▶ Problem details
Given the entries below, copy each of them out exactly.

Segment Start: Source records

/-- Settles O60: the run of the block by `driverConvert_of_evenFrame`, the writing by `driverFinish_of_idle`. -/
theorem driverWritesTheBitmap : Obligations.DriverWritesTheBitmap := by
  rintro q s data _ _ rfl rfl hw hh hwEven hhEven htype hinput hopens hphase hlegal hraw hplane hrgb
    hdata hprogress henough
  obtain ⟨t, hconvert, hread, hidle, hdone, hcaps, hbytes⟩ :=
    driverConvert_of_evenFrame htype hphase hw hh hwEven hhEven hraw hplane hrgb hlegal hdata
  obtain ⟨replies, hfinish⟩ := driverFinish_of_idle hidle hread (hcaps ▸ hrgb) hprogress henough
  rw [hbytes] at hfinish
  exact ⟨_, (driver_eq_driverConvert (by simp [htype]) hinput hopens s).trans (hconvert.trans hfinish), hidle, hdone, rfl⟩

end Sys2Proof.Machine
end

section
/-! `HALT` and the interrupt level (spec/60_exceptions.md R242, R243): a step from `HALT` is one of the two resets, or it
leaves the phase, the fault record and `PIX` alone; and a busy block has no cause to request an interrupt. -/

namespace Sys2Proof.Machine

open Safe

/-! The interrupt level (R243). -/

/-- A busy block has neither completed a run nor faulted, and no other cause raises `irq` (R37, R43). -/
theorem Safe.FlagsOk.irq_eq_false {s : State} (h : FlagsOk s) (hbusy : s.phase = .unpack ∨ s.phase = .demosaic) :
    s.irq = false := by
  have hidle : s.phase ≠ .idle := by rcases hbusy with hphase | hphase <;> simp [hphase]
  have hhalt : s.phase ≠ .halt := by rcases hbusy with hphase | hphase <;> simp [hphase]
  refine Bool.eq_false_iff.2 fun hirq => ?_
  obtain ⟨-, hdone | hphase⟩ := s.irq_iff.1 hirq
  · exact Bool.eq_false_iff.1 (h.done_eq_false hidle) hdone
  · exact hhalt hphase

/-- Settles O15: the flag relations of the invariant exclude both causes, and a sample is an access that is answered. -/
theorem interruptIsLowWhileBusy : Obligations.InterruptIsLowWhileBusy := by
  refine ⟨fun s hs hbusy => ?low, fun s rest hagenda => step_of_access hagenda rfl⟩
  obtain ⟨-, hflags, -⟩ := hs
  exact hflags.irq_eq_false hbusy

/-! What keeps the phase, the fault record and `PIX`. -/

/-- The phase, the fault record and `PIX` are as before. -/
def KeepsPhaseAndFault (s t : State) : Prop :=
  t.phase = s.phase ∧ t.ecode = s.ecode ∧ t.fpix = s.fpix ∧ t.faddr = s.faddr ∧ t.pix = s.pix

/-- What the host scripts and what it was answered are none of these fields. -/
theorem keepsPhaseAndFault_observed (s : State) (agenda : List Turn) (replies : List HostReply) :
    KeepsPhaseAndFault s { s with agenda := agenda, replies := replies } :=
  ⟨rfl, rfl, rfl, rfl, rfl⟩

/-- No write of a register but `CMD` reaches `STATUS`, `PIX`, `FPIX` or `FADDR` (R24, R30 to R32). -/
theorem State.regWrite_keepsPhaseAndFault (s : State) (n : Nat) (v : Word) : KeepsPhaseAndFault s (s.regWrite n v) := by
  rcases regWrite_cases s n v with h | ⟨-, h⟩ | ⟨-, ⟨-, h⟩ | ⟨-, h⟩ | ⟨-, h⟩ | ⟨-, h⟩ | ⟨-, h⟩⟩ <;> rw [h] <;>
    exact ⟨rfl, rfl, rfl, rfl, rfl⟩

/-- Every access of the host that is neither a command nor the hardware reset keeps them, in every phase. -/
theorem hostAccess_keepsPhaseAndFault {a : HostAccess} {s t : State} (ha : a ≠ .hardReset)
    (h : hostAccess a s = .next t) : KeepsPhaseAndFault s t := by
  cases a with
  | regRead | sampleIrq =>
    obtain rfl := Host.Outcome.next.inj h
    exact keepsPhaseAndFault_observed s s.agenda _
  | regWrite n v =>
    obtain rfl := Host.Outcome.next.inj h
    exact s.regWrite_keepsPhaseAndFault n v
  | bufRead =>
    obtain ⟨-, -, rfl⟩ := hostBuffer_next h
    exact keepsPhaseAndFault_observed s s.agenda _
  | bufWrite =>
    obtain ⟨-, -, rfl⟩ := hostBuffer_next h
    simp [KeepsPhaseAndFault]
  | hardReset => exact absurd rfl ha

/-! The ways out of `HALT` (R242). -/

/-- The step was `SRST` or the hardware reset: every register has its reset value, and the buffers are kept. -/
def ResetStep (s t : State) : Prop :=
  (∃ rest, s.agenda = .host (.regWrite 1 0x00000004#32) :: rest ∨ s.agenda = .host .hardReset :: rest)
    ∧ AtReset t ∧ KeepsMemory s t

Segment End: Source records

▶ Written solution
/-- Settles O60: the run of the block by `driverConvert_of_evenFrame`, the writing by `driverFinish_of_idle`. -/
theorem driverWritesTheBitmap : Obligations.DriverWritesTheBitmap := by
  rintro q s data _ _ rfl rfl hw hh hwEven hhEven htype hinput hopens hphase hlegal hraw hplane hrgb
    hdata hprogress henough
  obtain ⟨t, hconvert, hread, hidle, hdone, hcaps, hbytes⟩ :=
    driverConvert_of_evenFrame htype hphase hw hh hwEven hhEven hraw hplane hrgb hlegal hdata
  obtain ⟨replies, hfinish⟩ := driverFinish_of_idle hidle hread (hcaps ▸ hrgb) hprogress henough
  rw [hbytes] at hfinish
  exact ⟨_, (driver_eq_driverConvert (by simp [htype]) hinput hopens s).trans (hconvert.trans hfinish), hidle, hdone, rfl⟩

end Sys2Proof.Machine
end

section
/-! `HALT` and the interrupt level (spec/60_exceptions.md R242, R243): a step from `HALT` is one of the two resets, or it
leaves the phase, the fault record and `PIX` alone; and a busy block has no cause to request an interrupt. -/

namespace Sys2Proof.Machine

open Safe

/-! The interrupt level (R243). -/

/-- A busy block has neither completed a run nor faulted, and no other cause raises `irq` (R37, R43). -/
theorem Safe.FlagsOk.irq_eq_false {s : State} (h : FlagsOk s) (hbusy : s.phase = .unpack ∨ s.phase = .demosaic) :
    s.irq = false := by
  have hidle : s.phase ≠ .idle := by rcases hbusy with hphase | hphase <;> simp [hphase]
  have hhalt : s.phase ≠ .halt := by rcases hbusy with hphase | hphase <;> simp [hphase]
  refine Bool.eq_false_iff.2 fun hirq => ?_
  obtain ⟨-, hdone | hphase⟩ := s.irq_iff.1 hirq
  · exact Bool.eq_false_iff.1 (h.done_eq_false hidle) hdone
  · exact hhalt hphase

/-- Settles O15: the flag relations of the invariant exclude both causes, and a sample is an access that is answered. -/
theorem interruptIsLowWhileBusy : Obligations.InterruptIsLowWhileBusy := by
  refine ⟨fun s hs hbusy => ?low, fun s rest hagenda => step_of_access hagenda rfl⟩
  obtain ⟨-, hflags, -⟩ := hs
  exact hflags.irq_eq_false hbusy

/-! What keeps the phase, the fault record and `PIX`. -/

/-- The phase, the fault record and `PIX` are as before. -/
def KeepsPhaseAndFault (s t : State) : Prop :=
  t.phase = s.phase ∧ t.ecode = s.ecode ∧ t.fpix = s.fpix ∧ t.faddr = s.faddr ∧ t.pix = s.pix

/-- What the host scripts and what it was answered are none of these fields. -/
theorem keepsPhaseAndFault_observed (s : State) (agenda : List Turn) (replies : List HostReply) :
    KeepsPhaseAndFault s { s with agenda := agenda, replies := replies } :=
  ⟨rfl, rfl, rfl, rfl, rfl⟩

/-- No write of a register but `CMD` reaches `STATUS`, `PIX`, `FPIX` or `FADDR` (R24, R30 to R32). -/
theorem State.regWrite_keepsPhaseAndFault (s : State) (n : Nat) (v : Word) : KeepsPhaseAndFault s (s.regWrite n v) := by
  rcases regWrite_cases s n v with h | ⟨-, h⟩ | ⟨-, ⟨-, h⟩ | ⟨-, h⟩ | ⟨-, h⟩ | ⟨-, h⟩ | ⟨-, h⟩⟩ <;> rw [h] <;>
    exact ⟨rfl, rfl, rfl, rfl, rfl⟩

/-- Every access of the host that is neither a command nor the hardware reset keeps them, in every phase. -/
theorem hostAccess_keepsPhaseAndFault {a : HostAccess} {s t : State} (ha : a ≠ .hardReset)
    (h : hostAccess a s = .next t) : KeepsPhaseAndFault s t := by
  cases a with
  | regRead | sampleIrq =>
    obtain rfl := Host.Outcome.next.inj h
    exact keepsPhaseAndFault_observed s s.agenda _
  | regWrite n v =>
    obtain rfl := Host.Outcome.next.inj h
    exact s.regWrite_keepsPhaseAndFault n v
  | bufRead =>
    obtain ⟨-, -, rfl⟩ := hostBuffer_next h
    exact keepsPhaseAndFault_observed s s.agenda _
  | bufWrite =>
    obtain ⟨-, -, rfl⟩ := hostBuffer_next h
    simp [KeepsPhaseAndFault]
  | hardReset => exact absurd rfl ha

/-! The ways out of `HALT` (R242). -/

/-- The step was `SRST` or the hardware reset: every register has its reset value, and the buffers are kept. -/
def ResetStep (s t : State) : Prop :=
  (∃ rest, s.agenda = .host (.regWrite 1 0x00000004#32) :: rest ∨ s.agenda = .host .hardReset :: rest)
    ∧ AtReset t ∧ KeepsMemory s t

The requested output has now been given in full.